• _Work instruction_
Below this line is a set of entries; quote exactly the lines from the line that contains "have hn := Config.wf_nodup h" to the line that contains "theorem Snapshot.inRange_iff (p", both lines included.

----------

-- ==== Sys2Proof/Laws/Ops.lean ====
section
/-! SUPPORT. What each shared operation of the block does, said once: lookups, occupancy, the timers' flags, the wake and the
release of the link, the demultiplexer's delivery, the loop of XMIT_BODY and the drain. -/

namespace Sys2Proof.Machine

/-! Lookups. -/

theorem id_of_ring? {c : Config} {r : RingId} {rc : RingCfg} (h : c.ring? r = some rc) : rc.id = r := by
  have := List.find?_some h
  simpa using this

theorem mem_of_ring? {c : Config} {r : RingId} {rc : RingCfg} (h : c.ring? r = some rc) : rc ∈ c.rings :=
  List.mem_of_find?_eq_some h

theorem ringOnly_setRing (s t : State) (r : RingId) (v : RingState) (h : t.rings = (s.setRing r v).rings) :
    ringOnly s t r v := by
  have e : ∀ c, t.ring c = (s.setRing r v).ring c := fun c => by rw [State.ring, h]; rfl
  exact ⟨by rw [e, State.ring_setRing_self], fun c hc => by rw [e, State.ring_setRing_ne _ _ hc]⟩

theorem chanOnly_setChan (s t : State) (ch : ChanId) (v : ChanState) (h : t.chans = (s.setChan ch v).chans) :
    chanOnly s t ch v := by
  have e : ∀ c, t.chan c = (s.setChan ch v).chan c := fun c => by rw [State.chan, h]; rfl
  exact ⟨by rw [e, State.chan_setChan_self], fun c hc => by rw [e, State.chan_setChan_ne _ _ hc]⟩

/-! The well-formed configuration, part by part. -/

theorem Config.wf_fits {c : Config} (h : c.wf = true) : c.fits = true := by
  simp only [Config.wf, Bool.and_eq_true] at h
  exact h.1.1.1.1.1.1.1.1.1.1

theorem Config.wf_apart {c : Config} (h : c.wf = true) :
    c.regions.Pairwise fun a b => regionsApart a b = true := by
  simp only [Config.wf, Bool.and_eq_true, decide_eq_true_eq] at h
  exact h.1.1.1.1.1.1.1.1.1.2

theorem Config.wf_nodup {c : Config} (h : c.wf = true) : (c.rings.map (·.id)).Nodup := by
  simp only [Config.wf, Bool.and_eq_true, decide_eq_true_eq] at h
  exact h.1.1.1.1.1.1.1.2

theorem Config.wf_ring {c : Config} (h : c.wf = true) {rc : RingCfg} (hr : rc ∈ c.rings) :
    2 ≤ rc.txSize ∧ rc.txSize < 2 ^ 32 ∧ 2 ≤ rc.rxSize ∧ rc.rxSize < 2 ^ 32 := by
  simp only [Config.wf, Bool.and_eq_true, List.all_eq_true, RingCfg.wf, decide_eq_true_eq] at h
  have := h.1.1.1.1.1.2 rc hr
  omega

theorem Config.wf_chan {c : Config} (h : c.wf = true) {cc : ChanCfg} (hc : cc ∈ c.chans) : c.chanOk cc = true := by
  simp only [Config.wf, Bool.and_eq_true, List.all_eq_true] at h
  exact h.1.1.1.1.2 cc hc

theorem Config.wf_pollMax {c : Config} (h : c.wf = true) : 1 ≤ c.pollMax := by
  simp only [Config.wf, Bool.and_eq_true, decide_eq_true_eq] at h
  exact h.1.2

/-- The ring of a well-formed channel that carries data is in `P_RINGS`. -/
theorem Config.wf_ringFor {c : Config} (h : c.wf = true) {ch : ChanId} {cc : ChanCfg}
    (hc : c.chan? ch = some cc) (hk : cc.kind ≠ .cmd) : ∃ rc, c.ringFor cc = some rc := by
  have ho := Config.wf_chan h (List.mem_of_find?_eq_some hc)
  unfold Config.chanOk at ho
  unfold Config.ringFor
  cases hr : cc.ring with
  | none => rw [hr] at ho; exact absurd (by simpa using ho) hk
  | some r =>
    rw [hr] at ho
    simp only [Bool.and_eq_true, List.any_eq_true, beq_iff_eq] at ho
    obtain ⟨-, rc, hm, hid, -⟩ := ho
    cases hf : c.rings.find? fun rc => rc.id == r with
    | some rc' => exact ⟨rc', hf⟩
    | none => exact absurd (List.find?_eq_none.mp hf rc hm) (by simp [hid])

/-- With ids that differ, each ring of the list is the one its id names. -/
theorem Config.ring?_of_mem {c : Config} (h : c.wf = true) {rc : RingCfg} (hr : rc ∈ c.rings) :
    c.ring? rc.id = some rc := by
  have hn := Config.wf_nodup h
  unfold Config.ring?
  revert hr hn
  generalize c.rings = l
  intro hr hn
  induction l with
  | nil => simp at hr
  | cons a l ih =>
    rw [List.map_cons, List.nodup_cons] at hn
    rcases List.mem_cons.mp hr with rfl | hr
    · simp
    · have hne : a.id ≠ rc.id := fun e => hn.1 (List.mem_map.mpr ⟨rc, hr, e.symm⟩)
      rw [List.find?_cons_of_neg (by simpa using hne)]
      exact ih hr hn.2

/-- The ring of an FMT or RFS channel is an ack ring (00_scope.md R6, `P_ACK_RING`). -/
theorem Config.wf_ackRing {c : Config} (h : c.wf = true) {cc : ChanCfg} (hc : cc ∈ c.chans)
    (hk : cc.kind = .fmt ∨ cc.kind = .rfs) : ∃ rc ∈ c.rings, cc.ring = some rc.id ∧ rc.ackRing = true := by
  have ho := Config.wf_chan h hc
  unfold Config.chanOk at ho
  cases hr : cc.ring with
  | none => rw [hr] at ho; rcases hk with hk | hk <;> simp [hk] at ho
  | some r =>
    rw [hr] at ho
    simp only [Bool.and_eq_true, List.any_eq_true, beq_iff_eq, Bool.or_eq_true] at ho
    obtain ⟨-, rc, hm, hid, ha⟩ := ho
    refine ⟨rc, hm, by rw [hid], ha.resolve_left ?_⟩
    rcases hk with hk | hk <;> simp [ChanCfg.needsAck, hk]

/-! Occupancy (42_ring.md R170). -/

theorem State.magicOk_iff (s : State) :
    s.magicOk = true ↔ s.shm.readLe s.cfg.magicAddr 4 = s.cfg.magic.toNat := by
  simp only [State.magicOk, State.word, beq_iff_eq]

theorem Snapshot.inRange_iff (p : Snapshot) : p.inRange = true ↔ p.head < p.size ∧ p.tail < p.size := by
  simp only [Snapshot.inRange, Bool.and_eq_true, decide_eq_true_eq]

theorem Snapshot.used_lt (p : Snapshot) (h : p.head < p.size) : p.used < p.size :=
  Nat.mod_lt _ (by omega)

theorem Snapshot.used_add_free (p : Snapshot) (h : p.head < p.size) : p.used + p.free = p.size - 1 := by
  have := p.used_lt h
  unfold Snapshot.free
  omega

theorem Snapshot.used_emod (p : Snapshot) (h : p.tail < p.size) :
    (p.used : Int) = ((p.head : Int) - (p.tail : Int)) % (p.size : Int) := by
  have e : ((p.head + (p.size - p.tail) : Nat) : Int) = ((p.head : Int) - p.tail) + p.size := by omega
  rw [Snapshot.used, Int.natCast_mod, e, Int.add_emod_right]

theorem getTxSpace_ok (rc : RingCfg) (s : State) (hm : s.magicOk = true) (hr : (s.txSnap rc).inRange = true) :
    getTxSpace rc s = (s, .ok (s.txSnap rc)) := by
  rw [getTxSpace, if_pos ⟨hm, hr⟩]

theorem getTxSpace_corrupt (rc : RingCfg) (s : State) (h : ¬ (s.magicOk = true ∧ (s.txSnap rc).inRange = true)) :
    getTxSpace rc s = (s.requestRecovery (.ringCorrupt rc.id), .error (.eio rc.id)) := by
  rw [getTxSpace, if_neg h]

theorem getRxUsed_ok (rc : RingCfg) (s : State) (hr : (s.rxSnap rc).inRange = true) :
    getRxUsed rc s = (s, .ok (s.rxSnap rc)) := by
  rw [getRxUsed, if_pos hr]

theorem getRxUsed_desync (rc : RingCfg) (s : State) (hr : ¬ (s.rxSnap rc).inRange = true) :
    getRxUsed rc s = (s.requestRecovery (.ringDesync rc.id), .error (.desync rc.id)) := by
  rw [getRxUsed, if_neg hr]

/-! Timers, wake and release. -/

theorem Timer.isArmed_iff (t : Timer) : t.isArmed = true ↔ t ≠ .off := by
  cases t <;> simp [Timer.isArmed]

theorem Timer.isArmed_off : Timer.isArmed .off = false := rfl

theorem RingState.armRetryIfQueued_eq (v : RingState) :
    v.armRetryIfQueued = { v with retry := if v.txq = [] then v.retry else .armed } := by
  unfold RingState.armRetryIfQueued
  split <;> rfl

/-- FORBID_SLEEP's first step (43_pm.md R221). -/
theorem forbid_eq (o : Origin) (who : Requester) (s : State) : forbid o who s = { s with
    pm := { s.pm with refCnt := s.pm.refCnt + 1, apStatus := true, cpWakeup := true, sleep := .off, linkoff := .off }
    busy := some ⟨s.cfg.pollMax, o, who⟩
    history := s.history ++ (if s.pm.apStatus then [] else [.gpio .apStatus true]) ++
      (if s.pm.cpWakeup then [] else [.gpio .cpWakeup true]) } := by
  unfold forbid
  cases ha : s.pm.apStatus <;> cases hc : s.pm.cpWakeup <;>
    simp [State.drive, Pm.line, Pm.setLine, Pm.cancelTimers, ha, hc, State.emit]

/-- PERMIT_SLEEP on the power-management state (43_pm.md R224). -/
theorem Pm.permit_eq (p : Pm) : p.permit =
    if p.refCnt ≤ 1 then { p with refCnt := 0, sleep := .armed, sleepGen := p.wakeGen }
    else { p with refCnt := p.refCnt - 1 } := rfl

theorem permitWithin_eq (s : State) : permitWithin s =
    { s with pm := s.pm.permit, history := s.history ++ [.outcome .permitSleep .ok] } := rfl

theorem requestRecovery_eq (s : State) (w : RecoveryReason) : s.requestRecovery w =
    { s with cnt := { s.cnt with recovery := s.cnt.recovery + 1 }, history := s.history ++ [.recovery w] } := rfl

/-! Delivery (41_demux.md). -/

theorem route_unknown (ch : ChanId) (p : Bytes) (ctl : Option Ctl) (s : State) (h : s.cfg.chan? ch = none) :
    route ch p ctl s = (s.count .noChannel, .error (.noSuchChannel ch)) := by
  simp only [route, h]

theorem route_cmd (ch : ChanId) (p : Bytes) (ctl : Option Ctl) (s : State) (cc : ChanCfg)
    (h : s.cfg.chan? ch = some cc) (hk : cc.kind = .cmd) :
    route ch p ctl s = (s.emit (.cmdFrame ch p), .forwarded) := by
  simp only [route, h, if_pos hk]

theorem route_plain (ch : ChanId) (p : Bytes) (ctl : Option Ctl) (s : State) (cc : ChanCfg)
    (h : s.cfg.chan? ch = some cc) (hk : cc.kind ≠ .cmd) (hf : cc.kind = .fmt → ctl = none) :
    route ch p ctl s = deliver cc ch p s := by
  simp only [route, h, if_neg hk]
  cases ctl with
  | none => rfl
  | some c =>
    simp only
    rw [if_neg fun e => by simpa using hf e]

theorem route_fragment (ch : ChanId) (p : Bytes) (c : Ctl) (s : State) (cc : ChanCfg)
    (h : s.cfg.chan? ch = some cc) (hk : cc.kind = .fmt) : route ch p (some c) s = reassemble cc ch c p s := by
  simp [route, h, hk]

theorem joined_eq (o : Option Bytes) (p : Bytes) : joined o p = o.getD [] ++ p := by
  cases o <;> rfl

theorem ipVersionOk_iff (p : Bytes) : ipVersionOk p = true ↔
    ∃ b q, p = b :: q ∧ (b.extractLsb' 4 4 = 4 ∨ b.extractLsb' 4 4 = 6) := by
  cases p with
  | nil => simp [ipVersionOk]
  | cons b q =>
    have hb := b.isLt
    have e : ∀ n : Nat, n < 16 → (b.extractLsb' 4 4 = BitVec.ofNat 4 n ↔ b.toNat / 16 = n) := by
      intro n hn
      rw [← BitVec.toNat_inj, BitVec.extractLsb'_toNat, BitVec.toNat_ofNat, Nat.shiftRight_eq_div_pow]
      omega
    simp [ipVersionOk, e 4 (by omega), e 6 (by omega)]

/-- ROUTE writes the channels, the counters and the history, and nothing else. -/
theorem deliver_frame (cc : ChanCfg) (ch : ChanId) (d : Bytes) (s : State) : (deliver cc ch d s).1 =
    { s with chans := (deliver cc ch d s).1.chans, cnt := (deliver cc ch d s).1.cnt,
             history := (deliver cc ch d s).1.history } := by
  unfold deliver deliverNet deliverMisc
  repeat' split
  all_goals rfl

theorem route_frame (ch : ChanId) (p : Bytes) (ctl : Option Ctl) (s : State) : (route ch p ctl s).1 =
    { s with chans := (route ch p ctl s).1.chans, cnt := (route ch p ctl s).1.cnt,
             history := (route ch p ctl s).1.history } := by
  unfold route
  split
  · rfl
  · next cc h =>
    split
    · rfl
    · split
      · split
        · unfold reassemble
          split
          · rfl
          · exact deliver_frame cc ch _ (s.setChan ch _)
        · exact deliver_frame cc ch p s
      · exact deliver_frame cc ch p s

theorem routeAll_frame (fs : List (Hdr × Bytes)) (s : State) : routeAll fs s =
    { s with chans := (routeAll fs s).chans, cnt := (routeAll fs s).cnt, history := (routeAll fs s).history } := by
  induction fs generalizing s with
  | nil => rfl
  | cons f fs ih =>
    obtain ⟨h, p⟩ := f
    rw [routeAll, ih, State.settle, State.emit, route_frame h.channelId p h.ctl s]

/-- Performing the ROUTEs one after another is what a drain does with its frames. -/
theorem runAll_routes (fs : List (Hdr × Bytes)) (s : State) :
    runAll (fs.map fun x => .route x.1.channelId x.2 x.1.ctl) s = .next (routeAll fs s) := by
  induction fs generalizing s with
  | nil => rfl
  | cons f fs ih =>
    obtain ⟨h, p⟩ := f
    exact ih _

theorem runAll_append (is js : List Instr) (s : State) :
    runAll (is ++ js) s = match runAll is s with
      | .next t => runAll js t
      | .fault f => .fault f
      | .refused r => .refused r := by
  induction is generalizing s with
  | nil => rfl
  | cons i is ih =>
    rw [List.cons_append, runAll, runAll]
    cases exec i s with
    | next t => exact ih t
    | fault f => rfl
    | refused r => rfl

end Sys2Proof.Machine
end

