/-- What the loop leaves in the ring's state and beside it (`afterSend_spec`, in the state the poll step begins in). -/
theorem xmitSent_spec :
    let rest := (xmitLoop rc s).rest
    let asks := rest ≠ [] ∧ rc.ackRing = true ∧ (s.ring rc.id).ackWait = .off
    ringOnly s (xmitSent rc s) rc.id
      { txq := rest
        resRequired := decide (rest ≠ [])
        retry := if rest ≠ [] ∧ rc.ackRing = false then .armed else (s.ring rc.id).retry
        rxAckOwed := (s.ring rc.id).rxAckOwed
        ackWait := if asks then .armed else (s.ring rc.id).ackWait } ∧
    xmitSent rc s = { xmitChecked rc s with
      shm := (xmitLoop rc s).mem
      rings := (xmitSent rc s).rings
      history := (xmitChecked rc s).history ++ (if 0 < (xmitLoop rc s).written then [.mbxOut rc.encData] else []) ++
        (if asks then [.mbxOut rc.encReqAck] else []) } :=
  afterSend_spec rc (xmitLoop rc s) (xmitChecked rc s) (xmitLoop_nospc_iff rc s)

theorem xmitSent_txq : ((xmitSent rc s).ring rc.id).txq = (xmitLoop rc s).rest := by
  obtain ⟨⟨hring, -⟩, -⟩ := xmitSent_spec rc s
  rw [hring]

theorem xmitSent_shm : (xmitSent rc s).shm = (xmitLoop rc s).mem := by
  obtain ⟨-, hframe⟩ := xmitSent_spec rc s
  exact congrArg State.shm hframe

theorem xmitSent_pm : (xmitSent rc s).pm = s.pm := by
  obtain ⟨-, hframe⟩ := xmitSent_spec rc s
  rw [hframe]
  rfl

variable {rc s}

/-- The completing poll step: the loop, PERMIT_SLEEP, and the outcome of the XMIT. -/
theorem exec_pollStep_sends {k : Nat} {who : Requester} (hf : s.cfg.fits = true) (hr : s.cfg.ring? rc.id = some rc)
    (hb : s.busy = some ⟨k, .xmit rc.id, who⟩) (hm : s.magicOk = true) (hi : (s.txSnap rc).inRange = true) :
    exec .pollStep s = .next { xmitSent rc s with
      pm := (xmitSent rc s).pm.permit
      history := (xmitSent rc s).history ++ [.outcome .permitSleep .ok] ++
        xmitRecords rc.id who (xmitOutcome rc s) } := by
  have hstart : ({ s with busy := none }.settle (.forbidSleep (.xmit rc.id)) .ok).settle (.getTxSpace rc.id)
      (.space (s.txSnap rc).free (s.txSnap rc)) = xmitChecked rc s := State.emit_emit _ _ _
  rw [exec_pollStep_of_busy hf hb, pollStep_sends rc.id rc s k who hr hm hi, hstart]
  change Host.Outcome.next (finishXmit rc.id who (if (xmitLoop rc s).nospc then .noSpc (xmitLoop rc s).written else
    .sent (xmitLoop rc s).written) (permitWithin (xmitSent rc s))) = _
  rw [← xmitOutcome_eq, finishXmit_eq _ _ _ (xmitOutcome_ne_refused rc s), permitWithin_eq]

end

/-- Settles O29: the loop takes the most whole frames that fit (`sendFrames_queue`) and writes their bytes
(`sendFrames_memory`). -/
theorem xmitSendsTheLongestPrefixThatFits : Obligations.XmitSendsTheLongestPrefixThatFits := by
  intro r rc s k who hw hr hb hm hh ht h n free
  obtain rfl := id_of_ring? hr
  obtain ⟨hsize, hword, -, -⟩ := Config.wf_ring hw (mem_of_ring? hr)
  have hap := Config.wf_data_apart hw (mem_of_ring? hr) (mem_of_ring? hr) (w := (rc.txHead, rc.txSize))
    (by simp [indexWords]) (.inl rfl)
  have hstep := exec_pollStep_sends (Config.wf_fits hw) hr hb ((State.magicOk_iff s).mpr hm) (txSnap_inRange hh ht)
  obtain ⟨sent, hqueue, -, hfit, hlongest, -⟩ := sendFrames_queue rc (s.ring rc.id).txq free h s.shm
  obtain ⟨hhead, hbytes, hother⟩ := sendFrames_memory rc _ sent free h s.shm (by omega) hword (by omega) hh rfl
    hap hqueue
  refine ⟨_, sent, (xmitLoop rc s).rest, hstep, hqueue, xmitSent_txq rc s, hfit, hlongest, ?_⟩
  change (xmitSent rc s).shm.readLe rc.txHead 4 = _ ∧
    (∀ i, i < sent.flatten.length → (xmitSent rc s).shm.read (rc.txBase + (h + i) % n) = _) ∧
    ∀ a, _ → _ → (xmitSent rc s).shm.read a = _
  rw [xmitSent_shm]
  exact ⟨hhead, hbytes, hother⟩
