-- ==== Sys2Proof/Safety.lean ====
section
/-! DEFINITION. What the statements are about: the invariant of a safe run, the events the hardware may record, and the
conditions under which a call is one the hardware can be given. -/

namespace Sys2Proof.Machine

/-- Link `k` has the session `ss` and it is well formed: where FEED is specified (R35). -/
def State.Ready (s : State) (k : Nat) (ss : Session) : Prop :=
  s.session? k = some ss ∧ ss.wf = true

/-- Every session is well formed (R34). -/
def State.sessionsWf (s : State) : Bool :=
  s.sessions.all fun o => o.all Session.wf

/-- The characters of a lowercase hexadecimal string (R157). -/
def hexChars : List Char :=
  ['0', '1', '2', '3', '4', '5', '6', '7', '8', '9', 'a', 'b', 'c', 'd', 'e', 'f']

/-- An event a session may record: what DISPATCH and FEED emit for some frame of the registry (R31, R117, R156 to R161). -/
def Event.fromSession : Event → Bool
  | .rfidReceived h => h.length == 8 && h.all fun ch => hexChars.contains ch
  | .batteryLevel n => decide (n ≤ 255)
  | .armStateChanged _ => true
  | .log (.unknownTypeAtHeader c) => (lookup c).isNone
  | .log (.decodeFailed e) => e == .invalidFrameEnd || e == .unknownMessageType
  | .log (.dispatchFailed e) => e == .invalidData
  | .log (.noHandler _) => false
  | .transmit _ _ => false

/-- A frame whose type is device-originated (R65). -/
def devFrame (f : List Byte) : Bool :=
  match decodeFrame f with
  | .ok (T, _) => T.dir == .dev
  | .err _ => false

/-- An event a command may record: one whole valid frame of a `dev` type (R80, R182). -/
def Event.fromCommand : Event → Bool
  | .transmit f _ => devFrame f
  | .rfidReceived _ | .batteryLevel _ | .armStateChanged _ | .log _ => false

/-- A record of the trace that the hardware can have made. -/
def Record.legal (r : Record) : Bool :=
  match r.origin with
  | .link _ => r.event.fromSession
  | .command => r.event.fromCommand

/-- The invariant: every session well formed and every record of the trace legal. -/
def State.Inv (s : State) : Prop :=
  s.sessionsWf = true ∧ ∀ r ∈ s.trace, r.legal = true

/-- The host's next call is one the hardware can be given: feeding and dropping name a link that has a session, and no
FEEDs overlap (R51, R225, R230). -/
def State.callAllowed (s : State) : Bool :=
  match s.pending with
  | .deliver k _ :: _ => (s.session? k).isSome
  | .dropSession k :: _ => (s.session? k).isSome
  | .overlap _ _ _ :: _ => false
  | _ => true

end Sys2Proof.Machine
end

----------

• _Response area_
  have hn := Config.wf_nodup h
  unfold Config.ring?
  revert hr hn
  generalize c.rings = l
  intro hr hn
  induction l with
  | nil => simp at hr
  | cons a l ih =>
    rw [List.map_cons, List.nodup_cons] at hn
    rcases List.mem_cons.mp hr with rfl | hr
    · simp
    · have hne : a.id ≠ rc.id := fun e => hn.1 (List.mem_map.mpr ⟨rc, hr, e.symm⟩)
      rw [List.find?_cons_of_neg (by simpa using hne)]
      exact ih hr hn.2

/-- The ring of an FMT or RFS channel is an ack ring (00_scope.md R6, `P_ACK_RING`). -/
theorem Config.wf_ackRing {c : Config} (h : c.wf = true) {cc : ChanCfg} (hc : cc ∈ c.chans)
    (hk : cc.kind = .fmt ∨ cc.kind = .rfs) : ∃ rc ∈ c.rings, cc.ring = some rc.id ∧ rc.ackRing = true := by
  have ho := Config.wf_chan h hc
  unfold Config.chanOk at ho
  cases hr : cc.ring with
  | none => rw [hr] at ho; rcases hk with hk | hk <;> simp [hk] at ho
  | some r =>
    rw [hr] at ho
    simp only [Bool.and_eq_true, List.any_eq_true, beq_iff_eq, Bool.or_eq_true] at ho
    obtain ⟨-, rc, hm, hid, ha⟩ := ho
    refine ⟨rc, hm, by rw [hid], ha.resolve_left ?_⟩
    rcases hk with hk | hk <;> simp [ChanCfg.needsAck, hk]

/-! Occupancy (42_ring.md R170). -/

theorem State.magicOk_iff (s : State) :
    s.magicOk = true ↔ s.shm.readLe s.cfg.magicAddr 4 = s.cfg.magic.toNat := by
  simp only [State.magicOk, State.word, beq_iff_eq]

theorem Snapshot.inRange_iff (p : Snapshot) : p.inRange = true ↔ p.head < p.size ∧ p.tail < p.size := by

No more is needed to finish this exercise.